• [TASK TO CARRY OUT]:
Provide the count of lines below that include the word "pickFrom", without any accompanying remarks.

━━━━━━━━━━━━━━━━

-- ==== Sys2Proof/Machine/Power.lean ====
section
/-! DEFINITION. Power, current and thermal control (R86-R102) and the power-fail sequence (R103-R106). -/

namespace Sys2Proof.Machine

/-! ### Caps (R25, R99, R102) -/

/-- A cap register's value as it acts (R102). -/
def capActs (v : BitVec 12) : Nat := max 400 (min 3200 v.toNat)

/-- The effective cap, watts: 400 before READY (R25, R99). -/
def State.effCap (s : State) : Nat :=
  if s.boot.st ≠ .ready then 400
  else
    let p := min (capActs s.power.pkgcap) (capActs (s.power.pcap.getD s.power.psel.toNat 3200))
    if s.power.icapEn then min p (capActs s.power.icap) else p

/-- Note a fall of the effective cap from an older value (R99, R100). -/
def State.noteCap (s : State) (old : Nat) : State :=
  if s.effCap < old then { s with power := { s.power with capFell := true } } else s

/-- PSTEP_ACCEPT (R23, R25): latched before READY, in force from then on, ignored in a power-fail sequence (R103). -/
def execPstepAccept (v : BitVec 3) (s : State) : Res :=
  .next (if s.boot.st = .off ∨ s.power.pf ≠ .idle then s
  else if s.boot.st = .ready then
    { s with power := { s.power with psel := v, pselLatched := v } }.noteCap s.effCap
  else { s with power := { s.power with pselLatched := v } })

/-- CAP_WRITE (R99, R102): PKGCAP, PCAPn or ICAP, by its I3C offset. -/
def execCapWrite (off : Nat) (v : BitVec 64) (s : State) : Res :=
  let w := v.setWidth 12
  .next (if s.boot.st = .off ∨ s.power.pf ≠ .idle then s
  else if off = 0x108 then { s with power := { s.power with pkgcap := w } }.noteCap s.effCap
  else if 0x110 ≤ off ∧ off ≤ 0x148 ∧ off % 8 = 0 then
    { s with power := { s.power with pcap := setAt s.power.pcap ((off - 0x110) / 8) w } }.noteCap s.effCap
  else if off = 0x150 then
    { s with power := { s.power with icap := w, icapEn := v.getLsbD 12 } }.noteCap s.effCap
  else s)

/-! ### Ration counters (R89, R92, R93, R95) -/

/-- The burst cap and the lower bound of C, in 1/256 units (R89). -/
def rationCap : Int := 4096 * 256
def rationMin : Int := -(2 ^ 15 * 256)

/-- RATE never falls below 0.25 (R91) and holds 16 bits (R89). -/
def clampRate (x : Nat) : Nat := max 64 (min 65535 x)

/-- RATE that a throttle step sets from a cluster's demanded debits (R92). -/
def stepRate (step dm dv : Nat) : Nat :=
  if step < 4 then 65535 else if step < 6 then clampRate (dv + 3 * dm / 4) else clampRate (3 * (dv + dm) / 4)

/-- MTHR that a throttle step sets, in 1/256 units (R92). -/
def stepMthr (step : Nat) : Int := if step < 4 then 0 else 1024 * 256

/-- RATION_CYCLE_END (R89). -/
def execRationCycleEnd (cluster : Nat) (s : State) : Res :=
  let f := fun r : Ration => { r with c := max rationMin (min rationCap (r.c - r.debits + r.rate)), debits := 0 }
  .next { s with power := { s.power with rations := modAt s.power.rations cluster f } }

/-- DROOP_DETECT (R93): C is forced to -64. -/
def execDroopDetect (cluster : Nat) (s : State) : Res :=
  let f := fun r : Ration => { r with c := -64 * 256 }
  .next { s with power := { s.power with rations := modAt s.power.rations cluster f } }

/-- Debits of an interval as a rate, in 1/256 units per cycle (R92). -/
def perCycle (units cycles : Nat) : Nat := 256 * units / max 1 cycles
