-- ==== Sys2Proof/Machine/Sched.lean ====
section
/-! DEFINITION. Placement, stage pipelines and retirement (R128, R129, R132-R134, R136-R141). -/

namespace Sys2Proof.Machine

/-! ### What a core has free (R133) -/

/-- Free weft slots of the partitions of a core. -/
def State.freeSlots (s : State) (core : Nat) : List Nat :=
  (List.range 8).map fun p => ((List.range 8).filter fun i => s.slotFree core (8 * p + i)).length

/-- Free vector registers of the partitions of a core. -/
def State.freeRegsOf (s : State) (core : Nat) : List Nat := (List.range 8).map fun p => s.freeRegs core p

/-- Contexts that are being resumed: what they need is kept for them (R146). -/
def State.resumingSaves (s : State) : List Saved :=
  s.ctxs.filterMap fun x => if x.st = .resuming then x.saved else none

/-- The range that a resume needs of a scratchpad is held: where it would go now, or all of the scratchpad while it does not fit
(R146). -/
def State.keepAlloc (s : State) (a : SpadAlloc) : State :=
  let n : SpadAlloc := match s.findRange a.level a.unit a.len with
    | some b => { a with base := b, live := true }
    | none => { a with base := 0, len := levelBytes a.level, live := true }
  { s with allocs := s.allocs ++ [n] }

/-- The machine as the dispatchers see it: the slots, registers and scratchpad that resumes need are taken (R146). -/
def State.withKept (s : State) : State :=
  s.resumingSaves.foldl (fun t v => let u := v.allocs.foldl State.keepAlloc t; { u with wefts := u.wefts ++ v.wefts }) s

/-- The launch has a team on a die. -/
def State.onDie (s : State) (l : Launch) (die : Nat) : Bool :=
  s.teams.any fun t => t.ctx == l.ctx && t.serial == l.serial && dieOf t.core == die

/-- The die allocation of a launch (R134). -/
def State.dieAlloc (s : State) (l : Launch) (die : Nat) : Option SpadAlloc :=
  s.allocs.find? fun a => a.live && a.level == 2 && a.unit == die && a.ctx == l.ctx && a.owner == l.serial

/-- Bases for a team's three allocations on a core, when each need has a contiguous free range (R133) that no resume needs (R146). -/
def State.teamBases (s0 : State) (l : Launch) (core : Nat) : Option (Nat × Nat × Nat) :=
  let s := s0.withKept
  let die := dieOf core
  let need := fun (level unit len : Nat) => if len = 0 then some 0 else s.findRange level unit len
  match need 0 core l.lrec.coreNeed, need 1 (clusOf core) l.lrec.lspad,
      (if s.onDie l die then some ((s.dieAlloc l die).map (·.base) |>.getD 0) else need 2 die l.lrec.dspad) with
  | some a, some b, some d => some (a, b, d)
  | _, _, _ => none

/-! ### Reservations of pipelines (R138, R140) -/

/-- Stage launch `k` of a pipeline. -/
def State.stageLaunch (s : State) (p : Pipe) (k : Nat) : Option Launch :=
  match p.serials.getD k none with
  | some n => s.launch? p.ctx n
  | none => none

/-- The stage has unclaimed teams. -/
def State.stageOpen (s : State) (p : Pipe) (k : Nat) : Bool :=
  match s.stageLaunch p k with
  | some l => !l.claimed
  | none => false

/-- Cores that hold a resident team of a stage (R140). -/
def State.stageCores (s : State) (p : Pipe) (k : Nat) : List Nat :=
  match p.serials.getD k none with
  | some n => distinct ((s.teams.filter fun t => t.ctx == p.ctx && t.serial == n).map (·.core))
  | none => []

/-- The stage that a core is reserved for: pipeline and stage; a claimed grid holds nothing (R138), nor does a context that is
pre-empted (R145). -/
def State.reservedFor (s : State) (core : Nat) : Option (Pipe × Nat) :=
  (s.pipes.filterMap fun p =>
    if !p.started || (s.ctx p.ctx).st == .preempted then none
    else match p.cores.find? fun e => e.1 == core && s.stageOpen p e.2 with
      | some e => some (p, e.2)
      | none => none).head?

/-- Cores of a stage with its reserved ones. -/
def State.stageHeld (s : State) (p : Pipe) (k : Nat) : List Nat :=
  distinct (s.stageCores p k ++ (p.cores.filter fun e => e.2 == k).map (·.1))

/-- The core may take a team of the launch as far as pipelines go: a reserved core only its stage; an unreserved one a stage
that has started and is below its maximum (R138, R140). -/
def State.coreAllows (s : State) (core : Nat) (l : Launch) : Bool :=
  match s.reservedFor core with
  | some (p, k) => p.ctx == l.ctx && p.serials.getD k none == some l.serial
  | none =>
    if l.lrec.pipe = 0 ∨ l.itn.isSome then true
    else match s.pipeOf l with
      | none => false
      | some p =>
        let held := s.stageHeld p l.lrec.stage
        p.started && (held.contains core || decide (held.length < (p.vmax.getD p.variant []).getD l.lrec.stage 0))

/-- The team fits the core (R133). -/
def State.fits (s : State) (l : Launch) (core : Nat) : Bool :=
  (l.lrec.fitParts (s.withKept.freeSlots core) (s.withKept.freeRegsOf core)).isSome && (s.teamBases l core).isSome
    && s.coreAllows core l

/-- Logical cores of a die. -/
def dieCores (die : Nat) : List Nat := (List.range 52).map (die * 52 + ·)

/-- The core that takes the next team of a launch on a die: the most free weft slots, the lowest on a tie (R133). -/
def State.chooseCore (s : State) (l : Launch) (die : Nat) : Option Nat :=
  let free := fun c => (s.freeSlots c).foldl (· + ·) 0
  ((dieCores die).filter (s.fits l)).foldl (fun acc c => match acc with
    | none => some c
    | some b => if free b < free c then some c else some b) none

/-! ### Choosing the launch (R130, R132, R137) -/

/-- Waiting launches in a dispatcher's order: LPRIO highest first, then arrival (R132). -/
def State.dispatchOrder (s : State) : List Launch :=
  sortBy (fun a b => decide (b.lrec.lprio ≤ a.lrec.lprio)) (s.launches.filter s.waiting)

/-- The first launch that fits, and its core; a coresident launch at the head holds back what ranks with or below it (R137). -/
def State.pickFrom (s : State) (die : Nat) : List Launch → Option (Launch × Nat)
  | [] => none
  | l :: r =>
    match s.chooseCore l die with
    | some c => some (l, c)
    | none => State.pickFrom s die r

/-- The launch and core of the next placement on a die. -/
def State.nextPlacement (s : State) (die : Nat) : Option (Launch × Nat) :=
  match s.dispatchOrder with
  | [] => none
  | l :: r =>
    match s.chooseCore l die with
    | some c => some (l, c)
    | none => if l.lrec.cosres then none else s.pickFrom die r

/-! ### Placing a team (R129, R133, R134) -/

/-- The context that last held a byte of a scratchpad unit, if any. -/
def State.lastHolder (s : State) (level unit off : Nat) : Option Nat :=
  ((s.allocs.filter fun a => min a.level 2 == level && a.unit == unit && decide (a.base ≤ off)
    && decide (off < a.base + a.len)).getLast?).map (·.ctx)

━━━━━━━━━━━━━━━━

• [SOLVED EXERCISE]:
3